I forget a lot of people’s names. And they never seem impressed that I remembered THEM. Which is more important in the long run? I mean there’s several Billion people, and only a couple hundred thousand names.

So I avoid using people’s names as much as possible EVEN IF I KNOW EXACTLY WHAT THEIR NAME IS…because there’s a slight chance I might be wrong, and then I’ll never live it down. I’ve avoided people on the street so that I don’t get caught not knowing their names, even if I’m positive of what their name is. I’ve avoided perfectly good conversational opportunities, crossed the street even, so that I don’t get caught not knowing the name of someone who’s name I know.

The reason is, people are obsessed with you forgetting their names, they get so offended, it’s like their life revolves around the next chance to bitch about someone forgetting their name. They can’t wait.

Even if I’m close, people bitch. “Hey Darren” “IT’S DARREL!!” Well pardon the fuck out of me for getting that one consonant wrong. And then there’s the people who get irate when you mispronounce their name. “It’s Tara (TAR-uh) not Tara (Tear-uh)” Do you realize they’re spelled the same, you loser? Add an umlaut to your birth certificate if it offends you so. And you know, even if I’m not that close, even if I just get two key pronunciation letters correct, you should correct me, of course, but don’t get all pissed. If your name is Brad and I say “Brian”. Hey, I got the “Br” part right. I didn’t forget you completely, I’ll try and get it right next time, can we possibly be friends?
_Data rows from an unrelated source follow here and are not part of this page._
-- ==== Sys2Proof/Machine/RegMap.lean ====
section
/-! DEFINITION. The Rim register map: every unit register of the spec's register tables, its address, its fields
and their access codes (R10, R11, R31, R37). `R.<NAME>` is a register's address (the _LO address of a 64-bit one),
`F.<NAME>.<field>` a field of it. A field whose name is a Lean word is spelt differently: class is cls, the field numbering a unit is inst,
open is opened, section is sect, match is hit, seal is sealed. -/

namespace Sys2Proof.Machine

/-- The unit blocks of R31. -/
inductive UnitKind where
  | Groupset
  | EthPort
  | Odometer
  | VertikU
  | IngestU
  | DerailleurU
  | HeadU
  | Chain
  | TandemU
  | PelotonU
  | BlitterU
  | BellU
  | Intc
  | DmaU
  | Timers
  | SaddlebagU
  | FaultU
  | Security
  | DebugU
  | ClockU
  | Kickstand
  | HubU
  deriving DecidableEq, Repr

/-- The registers of the spec by name; 64-bit pairs are one register. -/
inductive RegId where
  | U_UNIT_ID
  | U_IGNORED_WRITES
  | U_RIM_COLLISIONS
  | ARRAY_IGNORED
  | HUB_CTRL
  | HUB_STATUS
  | HUB_SCRUB_PASS
  | HUB_ECC_CORR
  | HUB_ECC_UNCORR
  | HUB_ECC_LAST_ADDR
  | HUB_ECC_LAST_SRC
  | HUB_REPAIR_STATUS
  | HUB_WRITE_DENIED
  | RIM_UNMAPPED
  | HUB_HEAD_MARGIN
  | HUB_SCHED_SEL
  | HUB_SCHED_DATA
  | GS_CTRL
  | GS_STATUS
  | GS_STAGE_PTR
  | GS_STAGE_DATA
  | GS_APPLY_FRAME
  | GS_REJECT
  | GS_CLASH
  | GS_MODE_SUMMARY
  | GS_SECURITY_VERSION
  | GS_UNIT_VERSION
  | GS_ACTIVE_DIGEST
  | ING_CTRL
  | ING_STATUS
  | ING_PLACE
  | ING_RX_GOOSE
  | ING_RX_SV
  | ING_POINT_WRITES
  | ING_LAST_DISCARD
  | ING_SUB_STATE
  | ING_DISCARD
  | DER_CTRL
  | DER_STATUS
  | DER_PLACE
  | DER_PHOTON
  | DER_PHOTON_WR
  | DER_REEVAL
  | DER_EVALS
  | DER_ACTIONS
  | DER_SKIPPED
  | DER_ARRAY_COLLISIONS
  | DER_QUEUE_PEAK
  | DER_LAST_SKIP
  | LL_CTRL
  | LL_MAP_BASE
  | LL_PATTERN_BASE
  | LL_ORIGIN_X
  | LL_ORIGIN_Y
  | LL_MAP_X0
  | LL_MAP_Y0
  | LL_SCROLL_TABLE
  | LL_TILE_RANGE
  | LL_PAL_RANGE
  | LL_FR_BASE
  | LL_POISON
  | LL_ERRS
  | TT_CTRL
  | TT_SHAPE
  | TT_LAG
  | TT_WIN_X
  | TT_WIN_Y
  | TT_POISON
  | TT_STATUS
  | TT_GAIN
  | TT_COLOUR
  | SPR_CTRL
  | SPR_BUDGET
  | SPR_ORIGIN_X
  | SPR_ORIGIN_Y
  | SPR_PAL_RANGE
  | SPR_WALL
  | SPR_POISON
  | SPR_LINE_STATUS
  | SPR_ERRS
  | SPR_LAST_DROP
  | SPR_IGNORED
  | CMP_CTRL
  | CMP_BACKDROP
  | CMP_LAYER
  | CMP_SPRITE
  | CMP_TRACE
  | CMP_MISMATCH
  | CMP_MISMATCH_PIX
  | BEAM_N
  | BEAM_H
  | BEAM_HSYNC
  | BEAM_V
  | BEAM_VSYNC
  | BEAM_T0
  | BEAM_TF
  | BEAM_FRAME
  | BEAM_POS
  | BEAM_COMMIT
  | BEAM_COMMIT_FRAME
  | BEAM_STATUS
  | BEAM_LAST_COMMIT
  | BEAM_EVENT
  | BEAM_EVENT_MISSED
  | BEAM_IRQ
  | CAD_CTRL
  | CAD_BASE
  | CAD_ERRS
  | CAD_BAD
  | CAD_LAST_BAD
  | TX_CTRL
  | TX_STATUS
  | TX_LINK
  | TX_MVID
  | TX_NVID
  | TX_UNDERRUN
  | TX_UNDERRUN_PIX
  | TX_TE
  | TX_TE_PHASE
  | TX_TE_TIME
  | TX_FW_WATCH
  | TX_MIRROR
  | TX_REMOTE
  | TX_REMOTE_SRC
  | TX_REMOTE_RING
  | TX_TEST
  | TX_TEST_COLOUR
  | TX_IRQ
  | TX_AUX_CTRL
  | TX_AUX_DATA
  | CHAIN_CTRL
  | CHAIN_STATUS
  | CHAIN_RING
  | CHAIN_BAND_RING
  | CHAIN_REC_WR
  | CHAIN_BAND_WR
  | CHAIN_SIGNED
  | CHAIN_QUEUE_PEAK
  | SEAL_CTRL
  | SEAL_STATUS
  | SEAL_FRAME
  | SEAL_FSEAL
  | SEAL_NEXT_PREV
  | TANDEM_CTRL
  | TANDEM_STATUS
  | TANDEM_OWN
  | TANDEM_TAKE_REQ
  | TANDEM_JOURNAL
  | TANDEM_DIVERGE
  | TANDEM_LAST_TAKE
  | TANDEM_LAST_TAKE_FRAME
  | TANDEM_IRQ
  | PEL_CTRL
  | PEL_STATUS
  | PEL_SELF
  | PEL_GUARD
  | PEL_APPLIED
  | PEL_COMMIT_STATS
  | PEL_WALL_X
  | PEL_WALL_Y
  | PEL_WALL_SRC
  | PEL_SPRITE_OWN
  | PEL_GENLOCK
  | PEL_GENLOCK_SELF
  | PEL_IRQ
  | ETH_CTRL
  | ETH_MODE
  | ETH_STATUS
  | ETH_ADDR
  | ETH_MIRROR_PORT
  | ETH_PTP_ASYM
  | ETH_PTP_DELAY
  | ETH_PRP
  | ETH_RX_DROP
  | ETH_VLAN
  | ETH_MCAST
  | ODO_CTRL
  | ODO_STATUS
  | ODO_TIME
  | ODO_SET
  | ODO_SNAP_ROOT
  | ODO_SNAP_NS
  | ODO_SNAP_SEC
  | ODO_SNAP_SUB
  | ODO_OFFSET
  | ODO_FREQ
  | ODO_SERVO
  | ODO_UTC
  | ODO_GM
  | ODO_GM_INACC
  | VTK_CTRL
  | VTK_STATUS
  | VTK_OPEN
  | VTK_ORDER
  | VTK_ILLEGAL
  | VTK_SESSION
  | VTK_IRQ
  | BLT_STATUS
  | BLT_Q_BASE
  | BLT_Q_CTRL
  | BLT_Q_WR
  | BLT_Q_RD
  | BLT_LAST_ERR
  | BLT_PIXELS
  | BLT_IRQ
  | BELL_CTRL
  | BELL_STATUS
  | BELL_CUE_CMD
  | BELL_CUE_BASE
  | BELL_XP_SEL
  | BELL_XP_DATA
  | BELL_ERRS
  | BELL_IRQ
  | BELL_VOICE_SEL
  | BELL_VOICE_STATE
  | BELL_TICK
  | BELL_VOICE_OWN
  | BELL_TDM
  | BELL_TDM_STATUS
  | BELL_SINK
  | BELL_BUS
  | BELL_BUS_GAIN
  | INTC_CTRL
  | INTC_MERGED
  | INTC_DOORBELL
  | INTC_WAKE
  | INTC_WAKE_CAUSE
  | INTC_WAKE_FIELD
  | INTC_CLAIM
  | INTC_EOI
  | INTC_FAST_ID
  | INTC_FAST_EOI
  | INTC_CORE_CTRL
  | INTC_RUNNING
  | INTC_EOI_BAD
  | INTC_PRIV_EN
  | INTC_PRIV_PEND
  | INTC_SRC
  | TMR_CTRL
  | TMR_STATUS
  | TMR_COUNT
  | TMR_COMPARE
  | TMR_PERIOD
  | TMR_CH_SNAP
  | TMR_SNAP
  | TMR_SNAP_TIME
  | FL_CFG
  | FL_STATUS
  | FL_CAP_TIME
  | FL_CAP_POP
  | FL_OUT
  | FL_OUT_SET
  | FL_OUT_CLR
  | FL_LEVEL
  | FL_SHORT
  | DMA_CTRL
  | DMA_STATUS
  | DMA_ERR_ADDR
  | DMA_ERR_INFO
  | DMA_PERMIT
  | DMA_CH_CTRL
  | DMA_CH_DESC
  | DMA_CH_STATUS
  | DMA_CH_CUR
  | SB_CTRL
  | SB_STATUS
  | SB_DRIVE
  | SB_SEQ
  | SB_FREEZE_START
  | SB_FREEZE_END
  | SB_READ_LBA
  | SB_READ_DST
  | SB_READ_CTRL
  | SB_REPLAY
  | SB_KEY
  | SB_IRQ
  | FAULT_CTRL
  | FAULT_STATUS
  | FAULT_LAST
  | FAULT_LAST_TIME
  | FAULT_QUEUE
  | FAULT_QUIET
  | FAULT_RECOVERY
  | FAULT_STOP_LOG
  | FAULT_INJECT
  | WDOG_CTRL
  | WDOG_KICK
  | WDOG_STATUS
  | FAULT_SRC
  | SEC_STATE
  | SEC_BOOT
  | SEC_PROG
  | SEC_IRQ
  | SEC_CAL
  | SEC_ID
  | SEC_RKEY
  | SEC_FACTORY_SEL
  | SEC_FACTORY_DATA
  | DBG_SESSION
  | DBG_HALTED
  | DBG_CORE
  | CPR_CTRL
  | CPR_STATUS
  | CPR_BIST
  | KICK_RESET_CAUSE
  | KICK_NEXT_START
  | CPR_TEMP
  | CPR_TEMP_MAX
  | CPR_AGE
  | CPR_AGE_SUMMARY
  deriving DecidableEq, Repr

/-- Access codes of R11. -/
inductive Acc where
  | rw | ro | wo | w1c | w1s | rc | rsv
  deriving DecidableEq, Repr

/-- A field of a register: bits [hi:lo], its access code, whether only the host writes it (R30), and
whether the Groupset section of its unit gives its value (R56). -/
structure FSpec where
  hi : Nat
  lo : Nat
  acc : Acc
  host : Bool
  gs : Bool
  deriving DecidableEq, Repr

/-- A register (array): its offset in the unit block, `n1` × stride `st1`, inner `n2` × stride `st2`. -/
structure RSpec where
  id : RegId
  off : Nat
  n1 : Nat
  st1 : Nat
  n2 : Nat
  st2 : Nat
  wide : Bool
  fields : List FSpec
  deriving DecidableEq, Repr

/-- A named field of one register word: its address and its bits [hi:lo]. -/
structure Fld where
  reg : Nat
  hi : Nat
  lo : Nat
  deriving DecidableEq, Repr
Now I have often gotten names COMPLETELY wrong while suffering under a delusion of false confidence and daring to talk to a person. That’s a fuckup. There’s no reason I should think “Rodger” is named “Talousse” they’re not even close. But…if I’ve only met you once…briefly…a while back…then calm down on your huffing and puffing. It’s not like you saved me from an icy river last week and then I forgot your name. We had a shouted conversation while the band was playing really loud and then I never saw you for two years Talousse…I mean Rodger.

And then one thing people never think of while they’re getting huffy about me getting a consonant, or the pronounciation, or the first part, or the second part, or the whole name wrong, is that I might have forgotten your name because…well…there’s really good chance that you’re simply not memorable.

Wear a funnier tie next time…Bill…or was it Jimenez?

I understand that everyone has every right to get mad about something that’s very personal to them. It’s their name. But…do you know how many people in the world are named the same thing as you? You’re unique, you’re name’s not even close. Sorry if I know a lot of people named John. And if you’ve got some fucked up name, all the more reason to forget it. Common name - easy to forget, weird name - easy to forget.

You know what’s easy to remember? If your mannerisms are similar to a good friend of mine’s mannerisms who also has the same name as you. Then I’m going to be spot on. Example: Andy Wahlstrom, reminds me a lot of my old friend Andy Hoyt, even looks like him. And I’ve never forgotten his name.

You know what song I could do without the entire existence of?

That’s Amore by whoever the fuck wrote That’s Amore.